WHAT IS EXPECTED: What is needed here is every line of the records that includes "writeSet".

[Stored entries]
theorem isolateClaims_claims (s : State) : (∀ c ∈ (isolateClaims s).claims.lanes, isIntent c.stage = false) ∧
    (∀ c ∈ (isolateClaims s).claims.languages, isIntent c.stage = true → ∀ n ∈ c.displaced, n.station = s.station.number) := by
  let s1 := (s.claims.lanes.filter (fun c => isIntent c.stage)).foldl (fun s' c => dropLaneIntent c s') s
  have shape : isolateClaims s = (s1.claims.languages.filter (fun c => isIntent c.stage && foreignTakeover s c.displaced)).foldl
    (fun s' c => withdrawLanguage c s') s1 := rfl
  have lanes : (isolateClaims s).claims.lanes = s1.claims.lanes := by rw [shape]; simp
  refine ⟨fun c hc => ?_, fun c hc hintent n hn => ?_⟩
  · rw [lanes] at hc
    obtain ⟨hmem, hnot⟩ := (mem_dropLaneIntents _ s c).mp hc
    rw [← Bool.not_eq_true]
    exact fun h => hnot ⟨h, c, List.mem_filter.mpr ⟨hmem, h⟩, rfl⟩
  · rw [shape] at hc
    obtain ⟨hmem, hnot⟩ := (mem_withdrawLanguages _ s1 c).mp hc
    by_contra hne
    refine hnot ⟨hintent, c, List.mem_filter.mpr ⟨hmem, ?_⟩, rfl⟩
    rw [Option.mem_def] at hn
    simp [hintent, foreignTakeover, hn, hne]

/-! ### A link failure -/

section
variable {s : State}

/-- The state of a link failure after its change of state, before claims and lanes go. -/
def isolated (s : State) : State := forgetPeers (changeState .isolated none (isolateLink s))

theorem enterIsolated_eq (s : State) :
    enterIsolated s = isolatePlan (releaseAllLanes (isolateClaims (isolated s))) := rfl

theorem isolated_station (s : State) : (isolated s).station.number = s.station.number := by simp [isolated]

theorem keeps_isolated (s : State) : Keeps s (isolated s) :=
  (((soft_isolateLink s).trans (soft_changeState _ _ _)).trans (soft_forgetPeers _)).keeps

theorem withoutLane_source (x : Listening) (n : Nat) : (withoutLane x).source ≠ .lane n := by
  unfold withoutLane
  split <;> simp [*]

/-- What a link failure leaves. -/
theorem enterIsolated_spec (law : LaneLaw s) :
    let t := enterIsolated s
    t.peers = List.replicate 16 none ∧
      t.room.members = [s.station.number] ∧ t.room.head = s.station.number ∧ t.room.adopted = homeContext s ∧
      t.room.marks = List.replicate 16 false ∧ t.room.lastSeen = List.replicate 16 none ∧
      t.room.queue = s.room.queue ∧ t.room.current = s.room.current ∧ t.room.counter = s.room.counter ∧
      t.lanes = ⟨[], []⟩ ∧ t.claims.lanes = [] ∧
      (∀ c ∈ t.claims.languages, isIntent c.stage = true → ∀ n ∈ c.displaced, n.station = s.station.number) ∧
      t.mix.plan.members = [s.station.number] ∧ t.mix.plan.writeSet = [] ∧
      t.mix.plan.openMics = s.floor.mics.length ∧ (∀ x ∈ t.mix.plan.listeners, ∀ n, x.source ≠ .lane n) ∧
      t.mix.plan.channelsLeave = List.replicate 8 none ∧ t.mix.plan.headphonesLeave = List.replicate 4 none ∧
      t.floor.mics.map (·.seat) = s.floor.mics.map (·.seat) := by
  intro t
  obtain ⟨members, head, adopted⟩ := changeState_room (isolateLink s) .isolated none (by decide)
  have law' : LaneLaw (isolateClaims (isolated s)) := (keeps_isolateClaims _).lane ((keeps_isolated s).lane law)
  obtain ⟨intents, foreign⟩ := isolateClaims_claims (isolated s)
  obtain ⟨lanes, claims⟩ := releaseAllLanes_of_holds law' intents
  have room : t.room = { (changeState .isolated none (isolateLink s)).room with
      marks := List.replicate 16 false, lastSeen := List.replicate 16 none } := by
    rw [show t = _ from enterIsolated_eq s]
    simp [isolated]
    rfl
  have seats : t.floor.mics.map (·.seat) = s.floor.mics.map (·.seat) := by
    have floor : t.floor = (changeState .isolated none (isolateLink s)).floor := by
      rw [show t = _ from enterIsolated_eq s]
      simp [isolated]
    rw [floor, changeState_seats]
    rfl
  have plan : t.mix.plan = { s.mix.plan with
      members := [s.station.number], openMics := s.floor.mics.length, factor := nomFactor s.floor.mics.length
      writeSet := [], listeners := s.mix.plan.listeners.map withoutLane
      channelsLeave := List.replicate 8 none, headphonesLeave := List.replicate 4 none } := by
    have length : (isolated s).floor.mics.length = s.floor.mics.length := by
      have h := congrArg List.length (changeState_seats (isolateLink s) .isolated none)
      simpa [isolated] using h
    rw [show t = _ from enterIsolated_eq s]
    simp [isolatePlan, isolated_station, length]
    simp [isolated]
  refine ⟨by rw [show t = _ from enterIsolated_eq s]; simp [isolated, isolateLink], by rw [room]; exact members,
    by rw [room]; exact head, by rw [room]; exact adopted, by rw [room], by rw [room], ?_, ?_, ?_, ?_, ?_, ?_, by rw [plan],
    by rw [plan], by rw [plan], ?_, by rw [plan], by rw [plan], seats⟩
  · rw [room]
    simp [changeState]
  · rw [room]
    simp [changeState]
  · rw [room]
    simp [changeState]
  · exact lanes
  · exact claims
  · have languages : t.claims.languages = (isolateClaims (isolated s)).claims.languages := by
      rw [show t = _ from enterIsolated_eq s]
      simp
    rw [languages, ← isolated_station s]
    exact foreign
  · rw [plan]
    intro x hx n
    obtain ⟨y, -, rfl⟩ := List.mem_map.mp hx
    exact withoutLane_source y n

SOLVED EXERCISE:
      t.mix.plan.members = [s.station.number] ∧ t.mix.plan.writeSet = [] ∧
      writeSet := [], listeners := s.mix.plan.listeners.map withoutLane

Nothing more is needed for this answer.